A final step uses real-time crowdsourcing to improve the classification precision by removing false positives. Events are instantly sent to Amazon Mechanical Turk workers which are then asked to cast their judgment about the existence of an event, the type of event as well as help curate the relevant photos. In this way, detected events are further analyzed to find representative photos and flag important event keywords. Since the launch of the system, CityBeat detected events such as conferences, music concerts, outdoor festivals, gallery openings, sports events as well as emergencies like fires.
The Statistics Sidebar provide aggregate representation of social media including the number of tweets and photos posted in the last hour in New York together with the percentage of change from the previous hour, the top most-mentioned Twitter accounts during the past hour in Twitter items geotagged to New York City, and the five most retweeted tweets that were geo-tagged in New York. We also show the city's trending topics extracted from Twitter API.
In this sidebar, we also plot the time series of photos and tweets volume for the city during the past 24 hours. The data from the past 24 hours are visualized by a solid colored curve, while the dashed curve represents the predicted time series (expected, “normal” levels). These two curves, representing the city's historical data vs. live data, can provide a quick visual indication when some unusual city-wide activity is occurring. These three components construct CityBeat: a social media dashboard for cities that utilizes information from multiple publicly available social streams to help journalists and newsrooms find local news events.

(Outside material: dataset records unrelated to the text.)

-- ==== Sys2Proof/Machine/Numeric.lean ====
section
/-! DEFINITION. The numbers of the codec and the extractor in `F` (42_fixedpoint_codec.md R116; 43_target_extractor.md R127,
R128, R131). A value that is rational is stored exactly; an irrational range or bearing is stored as a rational near it, off
by a free error within the source's tolerance (log entry 3). -/

namespace Sys2Proof.Machine

/-- A free error `e` held within ±`bound`. -/
def boundedError (bound e : F) : F :=
  if e < -bound then -bound else if bound < e then bound else e

/-- How far a stored irrational value may lie from its rational stand-in: the tolerance and the stand-in's own distance. -/
def storedErrorBound : F := Config.fltTolerance + Config.approxSlack

/-! ### Range (R127) -/

/-- The largest `r` with `r² ≤ n`, bit by bit from bit `k − 1` down, above the bits already in `r`. -/
def isqrtBits (n : Nat) : Nat → Nat → Nat
  | 0, r => r
  | k + 1, r => isqrtBits n k (if (r + 2 ^ k) * (r + 2 ^ k) ≤ n then r + 2 ^ k else r)

/-- The integer square root. -/
def isqrt (n : Nat) : Nat := isqrtBits n (n.log2 / 2 + 1) 0

/-- `xmm² + ymm²`. -/
def normSq (xmm ymm : Int) : Nat := xmm.natAbs * xmm.natAbs + ymm.natAbs * ymm.natAbs

/-- A rational within 1e-9 of `sqrt(n) / 1000`. -/
def rangeApprox (n : Nat) : F := (isqrt (n * 10 ^ 12) : F) / 10 ^ 9

/-- `range_m = sqrt(x_m² + y_m²)`, "the exact value being `sqrt(xmm² + ymm²) / 1000`" (R127). -/
def rangeM (xmm ymm : Int) : F :=
  let n := normSq xmm ymm
  let r := isqrt n
  if r * r = n then (r : F) / Config.MM_PER_M
  else rangeApprox n + boundedError storedErrorBound (Config.rangeError xmm ymm)

/-! ### Bearing (R128) -/

/-- 180 / π to within 1e-13, from π = 3.14159265358979… [PRESUMED, log entry 3]. -/
def degPerRad : F := 572957795130823 / 10 ^ 13

/-- Ten terms of the arctangent's power series, for `0 ≤ u ≤ 3/7` [PRESUMED, log entry 3]. -/
def atanSeries (u : F) : F :=
  let z := u * u
  u * (1 - z * (1 / 3 - z * (1 / 5 - z * (1 / 7 - z * (1 / 9 - z * (1 / 11 - z * (1 / 13 - z * (1 / 15 - z * (1 / 17
    - z * (1 / 19))))))))))

/-- The angle in degrees of the point `(hi, lo)`, `0 < lo < hi`: directly for small slopes, else as 45 degrees less the angle
of slope `(hi − lo) / (hi + lo)`. -/
def octantApprox (hi lo : Nat) : F :=
  if 5 * lo ≤ 2 * hi then degPerRad * atanSeries ((lo : F) / hi)
  else 45 - degPerRad * atanSeries (((hi : F) - lo) / (hi + lo))

/-- The angle in degrees of the point `(a, b)` of the first quadrant, off the axes and the diagonal. -/
def quadrantApprox (a b : Nat) : F := if b < a then octantApprox a b else 90 - octantApprox b a

/-- An angle of the first quadrant carried to the quadrant of `(x, y)`. -/
def toQuadrant (x y : Int) (deg : F) : F :=
  let deg := if x < 0 then 180 - deg else deg
  if y < 0 then -deg else deg

/-- A rational within 1e-6 of the angle of `(x, y)` in degrees. -/
def bearingApprox (x y : Int) : F := toQuadrant x y (quadrantApprox x.natAbs y.natAbs)

/-- `atan2deg(y, x)` of R128: on the axes and the diagonals the angle is rational and exact, 180 and never −180 on the
negative x axis; at the origin it is `ATAN2DEG_00`. -/
def atan2Deg (y x : Int) : F :=
  if x = 0 ∧ y = 0 then Config.ATAN2DEG_00
  else if y = 0 then (if x < 0 then 180 else 0)
  else if x = 0 then (if y < 0 then -90 else 90)
  else if x.natAbs = y.natAbs then toQuadrant x y 45
  else bearingApprox x y + boundedError storedErrorBound (Config.bearingError x y)

/-! ### Normalisation (R131) -/

/-- NORMALISE: "one conditional correction by a full turn, exactly as written". -/
def normalise (b : F) : F :=
  if 180 < b then b - 360 else if b < -180 then b + 360 else b

end Sys2Proof.Machine
end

During 2014, the CityBeat team worked closely with The New York World editors and reporters (http://www.thenewyorkworld.com/). Working with The New York World provided indispensible editorial direction for the development of CityBeat, including shaping training data to help the CityBeat algorithm identify true events and reject false events; and ensuring the ambient display meets the needs of newsrooms seeking to discover untapped information and images. The World has also used CityBeat to curate coverage of the mayor's inauguration and find images and sources for news events (http://www.thenewyorkworld.com/2014/01/02/de-blasio-inaugural/). CityBeat is on constant display in the newsroom, provoking ongoing discussion and feedback in a live context, and guiding ongoing project development.
CityBeat is part of a larger effort to build new tools and systems to support the rapid growth of urban habitats. Developers and researchers collaborate with CityBeat to contemplate the ways in which local information is discovered and propagated in years to come. CityBeat is a first prototype of these future systems to produce and disseminate local news.